After 74 years of CHP’s Capital Tax, Turkish leader Recep Tayyip Erdogan introduced the Wealth Fund (Varlik Fonu) in August 2016, just after the supposed failed coup attempt, in an effort to control shares in several of the country’s most significant companies. He recently gained overall control of Turkey’s largest mobile internet provider Turkcell.
Under the emergency rule imposed after the coup, Erdogan’s government have seized or appointed an administrator to thousands of companies suspected of having links to followers of Fethullah Gulen who was blamed by Ankara for the failed military takeover.
Turkish leader Recep Tayyip Erdogan suspended democracy since the 15 July 2016 coup attempt as he transformed Turkish parliamentary system to one-man rule, executive presidency. Erdogan jailed many famous health academicians, closed private and military hospitals, while ensuring not a single medical expert was allowed to attend Erdogan’s first public meeting on the coronavirus crisis on March 18. Instead of Turkish Medical Association members, Turkish President Erdogan appeared on TVs with him members of Turkey’s Directorate of Religious Affairs.
Turkey’s top virologist Dr. Mustafa Ulasli who began researching coronaviruses in 2007, receiving his PhD on the molecular behaviour of the virus group at Utrecht University in the Netherlands following studies at the Utah University, USA, complained that the Turkish Health Ministry ignored several of his pleas in assisting the ministry with his experience, as Turkey faced a rising number of infections. Ulasli shared the destiny of thousand other health care workers and academics who were dismissed after the coup attempt. Despite the cases against him being dropped the following year, and managing to be cleared of any ties to the coup or the Gulen movement, Turkish government did not reinstate the country’s “most knowledgeable person on coronavirus” to his post at the university for him to develop Covid-19 vaccine.
Turkish opposition parliamentarian, Omer Faruk Gergerlioglu, has called on Health Minister Fahrettin Koca to reinstate Dr. Ulasli and 15,000 other health workers who could help with research and treatment, but the ministry failed to heed the call. “I reminded Minister Koca that Dr Mustafa Ulasli’s unproductive situation is one of thousands of health workers who have waited for months to offer a necessary service,” Gergerlioglu complained, stating that Erdogan government was risking people’s life.
The burning question is if the coup attempt was successful, would Turkish generals then pursue this massive purge as Erdogan has cleansed more professionals from the state organs compared to the purges of previous real coup periods.
Following the coup attempt, Turkish police arrested Akdeniz University Prof. Dr. Omer Ozkan who is renowned for performing Turkish medicine’s first ever face transplant surgery in 2012.
The security forces also arrested nine other professors and associate professors from the medical faculty that participated in Turkey’s first face, arm, and leg transplants in Akdeniz University Hospital in 2012. Some of the internationally acclaimed surgeons who were arrested as part of operations targeting Gulen Movement were released years later.

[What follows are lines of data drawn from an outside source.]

/-- This chip's number; 63 acts as 0 (Table 13-10). -/
def State.chip (s : State) : Nat := if s.fld MMU_CTL_CHIP = 63 then 0 else s.fld MMU_CTL_CHIP

/-- The chip bits of a physical address (R274). -/
def chipBits (pa : Nat) : Nat := pa / 2 ^ 46 % 64

/-- The local part of a physical address (R232). -/
def localPa (pa : Nat) : Nat := pa % 2 ^ 46

/-- Whether a physical address names this chip (R274). -/
def State.isLocal (s : State) (pa : Nat) : Bool := chipBits pa == 63 || chipBits pa == s.chip

/-- The enabled CXL window that covers local address `a` (R250, R254). -/
def State.cxlWin (s : State) (a : Nat) : Option Nat :=
  (List.range 4).find? (fun i => s.flag (FAR_CXL_WIN_CTL_EN i) && decide (s.fld (FAR_CXL_WIN_CTL_WAYS i) ≤ 3) &&
    decide (s.fld (FAR_CXL_WIN_BASE_BASE i) * 2 ^ 28 ≤ a) &&
    decide (a < s.fld (FAR_CXL_WIN_BASE_BASE i) * 2 ^ 28 + s.fld (FAR_CXL_WIN_CTL_SIZE_GIB i) * 2 ^ 30))

/-- The device that a CXL window's interleave selects for `a`: pieces of 256 B × 2^GRAN go round its ways, and TGT names each way's
device (R250, Table 12-7). -/
def State.cxlDev (s : State) (i a : Nat) : Nat :=
  let o := a - s.fld (FAR_CXL_WIN_BASE_BASE i) * 2 ^ 28
  let way := o / (256 * 2 ^ min (s.fld (FAR_CXL_WIN_CTL_GRAN i)) 6) % 2 ^ s.fld (FAR_CXL_WIN_CTL_WAYS i)
  s.fld (FAR_CXL_WIN_TGT_TGT i) / 16 ^ way % 16

/-- The DDR5 channel of offset `o` in the far tier's window: bit [8] where two channels of equal capacity interleave, else channel 0 and
channel 1 behind it (R249). -/
def State.ddrChannel (s : State) (o : Nat) : Nat :=
  let c0 := s.fld FAR_DDR_CFG_CH0_GIB
  if s.flag FAR_DDR_CFG_ILV && c0 == s.fld FAR_DDR_CFG_CH1_GIB then o / 2 ^ 8 % 2
  else if o < c0 * 2 ^ 30 then 0 else 1

/-- Decodes a local physical address; an address that is not populated is `none` (Table 12-2, R234). -/
def State.loc (s : State) (a : Nat) : Loc :=
  if a < 0x004000000000 then
    (if a % 0x000800000000 < 24 * 2 ^ 30 then .stack (a / 0x000800000000) else .none)
  else if 0x010000000000 ≤ a ∧ a < 0x020000000000 then
    (if a - 0x010000000000 < (s.fld FAR_DDR_CFG_CH0_GIB + s.fld FAR_DDR_CFG_CH1_GIB) * 2 ^ 30 then
      .ddr (s.ddrChannel (a - 0x010000000000)) else .none)
  else if 0x100000000000 ≤ a ∧ a < 0x140000000000 then
    (match s.cxlWin a with | some i => .cxl (s.cxlDev i a) | none => .none)
  else if 0x200000000000 ≤ a ∧ a < 0x240000000000 then .aperture ((a - 0x200000000000) / 0x001000000000)
  else if 0x3F0000000000 ≤ a ∧ a < 0x3F0004000000 then .regs
  else .none

/-- Whether a place is populated for local requests (R234, R276). -/
def Loc.populated : Loc → Bool
  | .stack _ => true
  | .ddr _ => true
  | .cxl _ => true
  | .regs => true
  | .aperture _ => false
  | .none => false

/-- The channel group of a byte of a stack window (R233). -/
def groupOf (a : Nat) : Nat := (a / 2 ^ 7 % 4) ^^^ (a / 2 ^ 15 % 4)

/-- Key of the WCB of group `g` of stack `k`. -/
def wcbKey (k g : Nat) : Nat := 4 * k + g

/-- The role in effect of a partition (R90). -/
def State.role (s : State) (p : Nat) : Nat := s.fld (PCTL_ROLE_ROLE_ACTIVE p)

/-! ### Claims (R267 to R269) -/

/-- Who sends a request: CID, SOURCE code, partition, chip, and the stop it leaves from. -/
structure Req where
  cid : Nat
  source : Nat
  part : Nat
  chip : Nat
  stop : Nat
deriving DecidableEq, Repr

/-- The request of command operands. -/
def reqOf (q : ReqArgs) : Req := ⟨q.cid.toNat, q.source.toNat, q.part.val, q.chip.toNat, sourceStop q.source.toNat q.part.val⟩

/-- A request of the device's own with the SYSTEM CID (R257). -/
def State.sysReq (s : State) (source part : Nat) : Req := ⟨0xFFF, source, part, s.chip, sourceStop source part⟩

/-- Whether a request reaches the stack of partition `p` through its memory crossbar: from its L2 banks, Adit, Assay or plat (R284). -/
def Req.crossbar (q : Req) (p : Nat) : Bool :=
  stopPart q.stop == p && (match stopKind q.stop with
    | .bank _ _ => true
    | .plat _ => true
    | .adit _ => true
    | .assay _ => true
    | _ => false)
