-- ==== Sys2Proof/Machine/Xlate.lean ====
section
/-!
DEFINITION. Machine/Xlate.lean: contexts, page walks, TLBs, invalidation commands and requests from other chips (chapter 13).
-/
namespace Sys2Proof.Machine

/-- BLOCK code of MMU (Table 0-8). -/
def blkMmu : Nat := 8

/-- The CID an agent of partition `p` carries: the tenant's on a bound partition, else its own (R257). -/
def State.agentCid (s : State) (p own : Nat) : Nat :=
  if s.flag (PCTL_TENANT_BIND_EN p) then s.fld (PCTL_TENANT_CID p) else own

/-! ### Page-table entries (R259, R260) -/

/-- The lowest VA bit a level indexes (Table 13-4). -/
def levelLo : Nat → Nat
  | 0 => 48
  | 1 => 39
  | 2 => 30
  | 3 => 21
  | _ => 16

/-- How many VA bits a level indexes. -/
def levelBits : Nat → Nat
  | 0 => 8
  | 1 => 9
  | 2 => 9
  | 3 => 9
  | _ => 5

/-- What one table entry says: a fault, the next table, or a leaf (R260). -/
inductive PteRes where
  | fault
  | next (table : Nat)
  | leaf (e : TlbEnt)
deriving DecidableEq, Repr

/-- Decodes the entry `x` read at `lvl` for virtual address `va` (Table 13-5, R260). -/
def pteDecode (cid va lvl x : Nat) : PteRes :=
  let addr := x % 2 ^ 52 / 256 * 256
  let lo := levelLo lvl
  if !x.testBit 0 || decide (2 ^ 52 ≤ x) then .fault
  else if x.testBit 1 then
    if lvl < 2 || decide (addr % 2 ^ lo ≠ 0) || (x.testBit 6 && x.testBit 7) || (x.testBit 3 && !x.testBit 2) then .fault
    else .leaf ⟨.l2, cid, va / 2 ^ lo * 2 ^ lo, lo, addr, x.testBit 2, x.testBit 3, x.testBit 4, x.testBit 5, x.testBit 6, x.testBit 7⟩
  else if decide (bitsOf x 2 6 ≠ 0) || decide (4 ≤ lvl) || decide (addr % 2 ^ (levelBits (lvl + 1) + 3) ≠ 0) then .fault
  else .next addr

/-! ### Walks (R256, R259, R260, R264) -/

/-- The walk cache of partition `p`. -/
def State.walkOf (s : State) (p : Nat) : List WalkEnt := Tbl.get (fun _ => []) s.walks p

/-- Adds a walk-cache entry; of 256 held, an open choice goes. (DESIGN CHOICE: assumption 84.) -/
def State.walkAdd (s : State) (p : Nat) (e : WalkEnt) : State :=
  let l := s.walkOf p
  if l.contains e then s
  else if l.length < 256 then { s with walks := Tbl.set (fun _ => []) s.walks p (l ++ [e]) }
  else
    let r := s.fresh
    { r.2 with walks := Tbl.set (fun _ => []) r.2.walks p (l.eraseIdx (r.1 % 256) ++ [e]) }

/-- The next table that the walk cache names for level `lvl` of `va`. -/
def walkFind (l : List WalkEnt) (cid va lvl : Nat) : Option Nat :=
  let tag := if lvl = 0 then 0 else va / 2 ^ levelLo (lvl - 1)
  (l.find? (fun e => e.cid == cid && e.level == lvl && e.tag == tag)).map (fun e => e.next)

/-- The deepest level at or below `lvl` whose table the walk cache names. -/
def walkStart (l : List WalkEnt) (cid va : Nat) : Nat → Option (Nat × Nat)
  | 0 => (walkFind l cid va 0).map (fun t => (0, t))
  | lvl + 1 => match walkFind l cid va (lvl + 1) with
    | some t => some (lvl + 1, t)
    | none => walkStart l cid va lvl

/-- An eight-byte read of a table by a walker, with the SYSTEM CID; an uncorrectable one sets WALK_ERR and is logged (R260). -/
def State.walkRead (s : State) (p pa : Nat) : Option Nat × State :=
  let r := s.physRead (s.sysReq 7 p) false pa 8
  match r.1 with
  | .ok d => (some (natLE d), r.2)
  | .ue a => (none, (r.2.setFlag MMU_STS_WALK_ERR true).logD ev_WALK_ERR blkMmu a [0xFFF])
  | .denied _ => (none, r.2)

/-- Walks from the table of level `lvl` on; at most `n` more levels (R259). -/
def State.walkFrom (s : State) (p cid va : Nat) : Nat → Nat → Nat → Option TlbEnt × State
  | 0, _, _ => (none, s)
  | n + 1, lvl, table =>
    let r := s.walkRead p (table + 8 * bitsOf va (levelLo lvl) (levelBits lvl))
    match r.1 with
    | none => (none, r.2)
    | some x => match pteDecode cid va lvl x with
      | .fault => (none, r.2)
      | .leaf e => (some e, r.2)
      | .next t => (r.2.walkAdd p ⟨cid, lvl + 1, va / 2 ^ levelLo lvl, t⟩).walkFrom p cid va n (lvl + 1) t

/-- The page-table root of the copy list, on a spare that has taken a stage over (R107). -/
def State.takenRoot (s : State) (p : Nat) : Option Nat :=
  if s.flag (PCTL_STS_TAKEN_OVER p) then
    some (Tbl.get (fun _ => (⟨.none, 0, 0⟩ : FoSt)) s.fo (s.fld (PCTL_STS_FROM p))).ptRoot
  else none

/-- A translation walk: the leaf, or none for PAGE_FAULT (R256, R260). -/
def State.walk (s : State) (p cid va : Nat) : Option TlbEnt × State :=
  match s.takenRoot p, walkStart (s.walkOf p) cid va 4 with
  | some t, _ => s.walkFrom p cid va 5 0 t
  | none, some (lvl, t) => s.walkFrom p cid va 5 lvl t
  | none, none =>
    let r := s.walkRead p (s.fld MMU_CTX_BASE_BASE * 2 ^ 15 + 8 * cid)
    match r.1 with
    | none => (none, r.2)
    | some x =>
      if !x.testBit 0 then (none, r.2)
      else
        let t := bitsOf x 11 41 * 2 ^ 11
        (r.2.walkAdd p ⟨cid, 0, 0, t⟩).walkFrom p cid va 5 0 t

/-! ### TLBs (Table 13-6) -/

/-- The TLB entries of partition `p`. -/
def State.tlbOf (s : State) (p : Nat) : List TlbEnt := Tbl.get (fun _ => []) s.tlb p

/-- Entries of a structure (Table 13-6). -/
def tlbCap : TlbId → Nat
  | .l1d _ => 48
  | .l1i _ => 16
  | .adit => 32
  | .assay => 64
  | .l2 => 4096

/-- The ways of a set of a structure: the L2 TLB is 8-way, the others are fully associative. -/
def tlbWays : TlbId → Nat
  | .l2 => 8
  | id => tlbCap id

/-- The set of a leaf in a structure: the low bits of its page's number in the L2 TLB.
(DESIGN CHOICE: assumption 84.) -/
def TlbEnt.set (e : TlbEnt) (id : TlbId) : Nat := e.va / 2 ^ e.lg % (tlbCap id / tlbWays id)

/-- Removes the `n`-th of the entries that satisfy `f`. -/
def tlbDrop (f : TlbEnt → Bool) : List TlbEnt → Nat → List TlbEnt
  | [], _ => []
  | e :: t, n => if f e then (if n = 0 then t else e :: tlbDrop f t (n - 1)) else e :: tlbDrop f t n

/-- Installs a leaf in structure `id`; where its set is full, an open choice goes.
(DESIGN CHOICE: assumption 84.) -/
def State.tlbAdd (s : State) (p : Nat) (id : TlbId) (e : TlbEnt) : State :=
  let l := s.tlbOf p
  let f := fun (x : TlbEnt) => decide (x.at_ = id) && x.set id == e.set id
  let n := (l.filter f).length
  if n < tlbWays id then { s with tlb := Tbl.set (fun _ => []) s.tlb p (l ++ [{ e with at_ := id }]) }
  else
    let r := s.fresh
    { r.2 with tlb := Tbl.set (fun _ => []) r.2.tlb p (tlbDrop f l (r.1 % n) ++ [{ e with at_ := id }]) }

/-- Whether an entry translates `va` of `cid`. -/
def TlbEnt.hits (e : TlbEnt) (cid va : Nat) : Bool := e.cid == cid && decide (va / 2 ^ e.lg = e.va / 2 ^ e.lg)

/-- Looks a structure up. -/
def tlbFind (l : List TlbEnt) (id : TlbId) (cid va : Nat) : Option TlbEnt :=
  l.find? (fun e => decide (e.at_ = id) && e.hits cid va)

/-- Translates through an L1 structure, the L2 TLB and a walk (R259, R264). -/
def State.translate (s : State) (p : Nat) (id : TlbId) (cid va : Nat) : Option TlbEnt × State :=
  let l := s.tlbOf p
  match tlbFind l id cid va with
  | some e => (some e, s)
  | none => match tlbFind l .l2 cid va with
    | some e => (some e, if id = .l2 then s else s.tlbAdd p id e)
    | none =>
      let r := s.walk p cid va
      match r.1 with
      | none => (none, r.2)
      | some e =>
        let s1 := r.2.tlbAdd p .l2 e
        (some e, if id = .l2 then s1 else s1.tlbAdd p id e)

The movement’s spiritual leader Fethullah Gulen denies Erdogan’s accusations.
Turkish authorities even jailed NASA scientist Serkan Golge for nearly 3 years on the charge of having links with Fethullah Gulen while he was leaving his family’s home in Turkey’s Hatay province, on his way back to NASA’s Johnson Space Centre in Houston.
Some Turkish social media users claimed that scientists Sahin and Tureci’s parents had to flee from Turkey to escape prosecutions from the oppressive Turkish state, leaving patriots and Islamist Turks shamefaced and not being able to celebrate the Turkish scientist couple’s Covid-19 vaccine success.